(INPUT DATA Opens)
/-- A release that does not happen gives back what it reserved (R231). -/
def unrelease (cluster : Nat) (s : State) : Release → State
  | .push q _ => unreserve s cluster q
  | .command e _ _ _ => s.onEngine e (fun y => { y with resv := y.resv - 1 })
  | .task _ _ ctr _ => giveUnits s cluster ctr 1
  | .spawn core _ _ _ => s.onCore core (fun y => { y with runResv := y.runResv - 1 })
  | .gone _ q => unreserve s cluster q

/-- A deferred effect that is discarded gives back what it reserved (R231, R295). -/
def discardDeferred (cluster : Nat) (s : State) : Deferred → State
  | .vec e => e.pushes.foldl (fun s q => unreserve s cluster q) s
  | .release r => unrelease cluster s r
  | .redadd _ _ _ => s

/-- The engines of command ports that hold a low dword waiting for its high dword. -/
def lowEngines (ports : Store (Option Port)) : List Nat :=
  ports.filterMap (fun e => e.2.bind (fun p => p.low.map (fun _ => p.base)))

/-- A discarded low dword gives back the command place it took, and one whose high dword is discarded keeps its own
(R236). -/
def discardLows (s : State) (now before : Store (Option Port)) : State :=
  let s1 := (lowEngines now).foldl (fun s e => s.onEngine e (fun y => { y with resv := y.resv - 1 })) s
  (lowEngines before).foldl (fun s e => s.onEngine e (fun y => { y with resv := y.resv + 1 })) s1

/-- A waiting slot's request withdrawn before it was linearised (R344, R502). -/
def withdraw (s : State) (k : Nat) : State :=
  { s with ctrs := s.ctrs.map (fun e => (e.1, e.2.map (fun c => { c with
      asked := c.asked.filter (fun r => !(r.slot == k))
      fifo := c.fifo.filter (fun r => !(r.slot == k && r.kind != 7))
      parked := c.parked.filter (fun r => !(r.slot == k)) }))) }

/-- The home lends no allowance: the counter's home is a peer device's (R338), host-assisted rebalance (R345), or a take is
parked (R502). -/
def noLending (s : State) (ctr : Nat) (c : Ctr) : Bool :=
  decide (c.parked ≠ []) || inTier3 ctr || assisted s (homeOf ctr % 8 * 3) 3

/-- A cluster's entry set, most recently used last; a full table returns its least recently used entry to that
counter's home (R337). -/
def putAllow (s : State) (cluster ctr a g : Nat) : State :=
  let l := (s.cluster cluster).allow.filter (fun e => !(e.1 == ctr))
  if 1024 ≤ l.length then
    let s1 := s.onCluster cluster (fun y => { y with allow := l.drop 1 ++ [(ctr, a, g)] })
    (l.take 1).foldl (fun s (e : Nat × Nat × Nat) =>
      s.onCtr e.1 (fun c => { c with away := c.away ++ [(cluster, some e.2.1)] })) s1
  else s.onCluster cluster (fun y => { y with allow := l ++ [(ctr, a, g)] })

/-- Units granted to an instruction that does not complete are added to its cluster's allowance (R344); where the cluster has no
entry and the home lends none, or a round runs, they travel to the home as a give. -/
def restoreUnits (s : State) (cluster ctr n : Nat) : State :=
  match s.ctr ctr with
  | none => s
  | some c => match (s.cluster cluster).allow.find? (fun e => e.1 == ctr) with
    | some (_, a, g) => putAllow s cluster ctr (a + n) (max g (a + n))
    | none =>
      if noLending s ctr c || c.recalling then giveUnits s cluster ctr n
      else putAllow (s.onCtr ctr (fun c => { c with holders := addOnce c.holders cluster })) cluster ctr n n

/-- What homes have granted to an instruction that does not complete goes back, and its request is withdrawn (R231,
R344). -/
def dropRequests (s : State) (k : Nat) : State :=
  let x := s.slot k
  let s1 := match x.answer with
    | some a => if a.units = 0 then s else restoreUnits s (clusterOf k) a.ctr a.units
    | none => s
  let s2 := match x.granted with
    | some c => restoreUnits s1 (clusterOf k) c 1
    | none => s1
  (withdraw s2 k).onSlot k (fun y => { y with answer := none, granted := none })

/-- The home has applied the counter instruction that the slot executes (R342). -/
def Slot.answered (x : Slot) : Bool := match x.answer with | some a => a.applied | none => false

/-- A squash of slot `k`'s chunk (R295): the checkpoint comes back, stores and deferred effects go, the event counts. The
fourth squash in a row qualifies the slot for protection, and a squashed protected chunk re-runs one instruction to
a chunk (R62, R296). -/
def squash (s : State) (k : Nat) : State :=
  let x := s.slot k
  let s1 := x.chunk.deferred.foldl (discardDeferred (clusterOf k)) (dropRequests s k)
  let s2 := if x.chunk.count = 0 then s1 else discardLows s1 x.ports x.chunk.ckptPorts
  (s2.onSlot k (fun y => { y with
    regs := x.chunk.ckpt.getD y.regs
    ports := if x.chunk.count = 0 then y.ports else x.chunk.ckptPorts
    chunk := .empty
    wait := .none
    squashes := y.squashes + 1
    single := if x.chunk.prot then max y.single x.chunk.count else y.single
    qualified := y.qualified || decide (4 ≤ y.squashes + 1) })).count k 4

/-- Whether two sets of sectors share a signature bit (R292). -/
def conflict (xs ys : List Nat) : Bool :=
  xs.any (fun x => ys.any (fun y => x == y || Config.sigHash x == Config.sigHash y))

/-- A chunk of one instruction that waits for its commit: it always commits (R296). -/
def Chunk.sure (c : Chunk) : Bool := c.closed && c.count == 1

/-- The slots of the machine that hold an open chunk whose reads meet the sectors, in a cluster that `f` names. -/
def readersOf (s : State) (f : Nat → Bool) (sectors : List Nat) : List Nat :=
  (s.slots.filter (fun e => f (clusterOf e.1) && !e.2.chunk.sure && conflict e.2.chunk.rset sectors)).map Prod.fst

/-- The squashes that a write from outside the chunks of the named clusters causes (R294). -/
def squashReaders (s : State) (f : Nat → Bool) (sectors : List Nat) : State :=
  (readersOf s f sectors).foldl squash s

/-- The cached entries that `gone` names leave the TLBs and walk caches of the clusters that `f` names. -/
def dropEntries (s : State) (f : Nat → Bool) (gone : TlbEntry → Bool) : State :=
  if s.cores.any (fun c => c.2.tlb.any gone) || s.clusters.any (fun c => c.2.walk.any gone) then
    { s with
      cores := s.cores.foldl (fun m c => if f (c.1 / 192) then wr .reset m c.1 { c.2 with tlb := c.2.tlb.filter (fun e => !gone e) }
        else m) s.cores
      clusters := s.clusters.foldl (fun m c => if f c.1 then wr .reset m c.1 { c.2 with walk := c.2.walk.filter (fun e => !gone e) }
        else m) s.clusters }
  else s

/-- A cached translation goes when its entry is written (R276). -/
def dropTranslations (s : State) (key n : Nat) : State :=
  dropEntries s (fun _ => true) (fun e => decide (e.pte + 8 > key ∧ e.pte < key + n))

/-- A cached entry goes with its cluster's share of the sector that holds it (R276). -/
def dropShares (s : State) (f : Nat → Bool) (sec : Nat) : State := dropEntries s f (fun e => e.pte / 64 == sec)

/-- A write performed by a home, an engine, a host or another agent outside every cluster's chunks: the sectors leave
every cluster's cache and stay, dirty, in the die cache; every reading chunk is squashed, and translations that used the
bytes go (R276, R281, R294). -/
def outsideWrite (s : State) (key : Nat) (bs : List Byte) : State :=
  let secs := sectorsOf key bs.length
  let s1 := squashReaders s (fun _ => true) secs
  let s2 := { s1 with dir := s1.dir.map (fun (e : Nat × DirEnt) => if secs.contains e.1 then (e.1, ⟨.I, [], some true⟩) else e) }
  secs.foldl (fun s sec => dropShares s (fun _ => true) sec) (s2.putBytes key bs)

/-! Causes and records (R421 to R426). -/

/-- An exception: its code, eaddr and einfo. -/
structure Cause where
  code : Nat
  addr : Word
  info : Word
  deriving DecidableEq, Repr

/-- einfo.wr of an access (R421): for a permission violation only with the reasons of writing and for an AMO (R445). -/
def wrOf (code reason : Nat) (write : Bool) : Bool :=
  write && (code != 0x16 || reason == 3 || reason == 6 || reason == 7)

/-- einfo of a precise cause (R421). -/
def einfoOf (reason level : Nat) (wr : Bool) (aux : Nat) : Word :=
  word (reason + level * 256 + b2n wr * 2048 + (aux % 2 ^ 32) * 2 ^ 32)

/-- The 64 bytes of a record (R424). -/
def recordBytes (r : FaultRec) (time seq : Nat) : List Byte :=
  toLe 8 r.eaddr.toNat ++ toLe 8 r.einfo.toNat ++ toLe 8 r.epc.toNat ++ toLe 4 r.origin ++ toLe 2 r.asid ++
  toLe 1 r.code ++ toLe 1 r.flags ++ toLe 4 r.task ++ toLe 4 r.queue ++ toLe 8 time ++ toLe 8 seq ++
  toLe 8 (r.kind + r.unit * 256)

/-- The reset value of a plain device register: agelim and sctl of a die (R315), pwdef of a partition (R384), and zero
for the others. -/
def devReset (a : Nat) : Word :=
  if a = 0xF00000030008 ∨ a = 0xF00000031008 then 0x05000000
  else if 0xF00000010000 ≤ a ∧ a < 0xF00000018000 then
    (if a % 0x1000 = 0 then 0x000A0A0A0A0A0A0A else if a % 0x1000 = 8 then 0x1408 else 0)
  else 0
/-- The value of a plain device register. -/
def State.dreg (s : State) (a : Nat) : Word := (rd none s.dev a).getD (devReset a)
/-- The state with a plain device register written. -/
def State.putDreg (s : State) (a : Nat) (v : Word) : State :=
  { s with dev := wr none s.dev a (if v = devReset a then none else some v) }

/-- Address of dlbase; dlctl follows (R426). -/
def dlbaseA : Nat := 0xF00000050000
/-- Address of clbase of a process; clctl follows (R426). -/
def clbaseA (asid : Nat) : Nat := 0xF00000100000 + 16 * asid

/-- An MSI-X vector of a function raised at its host port (R386), at the other port when that one is down, or held until one
trains (R483). A number above 63 names no vector of the function, and raises none (DESIGN CHOICE, log 183). -/
def raiseMsix (s : State) (fn : Nat × Nat) (vector : Nat) : State :=
  if 64 ≤ vector then s
  else if s.rdy.getLsbD (40 + fn.1) then { s with output := s.output ++ [.msix fn.1 fn.2 vector] }
  else if s.rdy.getLsbD (41 - fn.1) then { s with output := s.output ++ [.msix (1 - fn.1) fn.2 vector] }
  else { s with msixHeld := s.msixHeld ++ [(fn.1, fn.2, vector)] }

/-- The host port and function of a process: the first function bound to it (R388). -/
def portOfProc (s : State) (asid : Nat) : Nat × Nat :=
  match s.dev.find? (fun e => decide (0xF00000080000 ≤ e.1 ∧ e.1 < 0xF000000A0000 ∧ e.1 % 32 = 0) &&
      (match e.2 with | some v => v.getLsbD 16 && decide (fieldOf v 15 0 = asid) | none => false)) with
  | some e => ((e.1 - 0xF00000080000) / 0x10000, (e.1 - 0xF00000080000) % 0x10000 / 32)
  | none => (0, 0)

/-- A record takes its place among those that reached its log in the same cycle: slots in their order, and units behind them
(R425). -/
def placeRec (r : FaultRec) (l : List FaultRec) : List FaultRec :=
  let after (x : FaultRec) : Bool := decide (r.origin < x.origin)
  l.takeWhile (fun x => !after x) ++ [r] ++ l.dropWhile (fun x => !after x)

/-- The records that reached a log in this cycle, in their places. -/
def lateRecs (s : State) (base : Nat) : List FaultRec :=
  let e := rd (0, []) s.lately base
  if e.1 = s.cycle then e.2 else []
(INPUT DATA Closes)
DIRECTIONS FOR THIS TASK: For this exercise, repeat exactly the lines of the data above from the one with "toLe 8 r.eaddr.toNat" down to the one with "def dlbaseA : Nat := 0xF00000050000", both end lines included.

SOLVED EXERCISE:
  toLe 8 r.eaddr.toNat ++ toLe 8 r.einfo.toNat ++ toLe 8 r.epc.toNat ++ toLe 4 r.origin ++ toLe 2 r.asid ++
  toLe 1 r.code ++ toLe 1 r.flags ++ toLe 4 r.task ++ toLe 4 r.queue ++ toLe 8 time ++ toLe 8 seq ++
  toLe 8 (r.kind + r.unit * 256)

/-- The reset value of a plain device register: agelim and sctl of a die (R315), pwdef of a partition (R384), and zero
for the others. -/
def devReset (a : Nat) : Word :=
  if a = 0xF00000030008 ∨ a = 0xF00000031008 then 0x05000000
  else if 0xF00000010000 ≤ a ∧ a < 0xF00000018000 then
    (if a % 0x1000 = 0 then 0x000A0A0A0A0A0A0A else if a % 0x1000 = 8 then 0x1408 else 0)
  else 0
/-- The value of a plain device register. -/
def State.dreg (s : State) (a : Nat) : Word := (rd none s.dev a).getD (devReset a)
/-- The state with a plain device register written. -/
def State.putDreg (s : State) (a : Nat) (v : Word) : State :=
  { s with dev := wr none s.dev a (if v = devReset a then none else some v) }

/-- Address of dlbase; dlctl follows (R426). -/
def dlbaseA : Nat := 0xF00000050000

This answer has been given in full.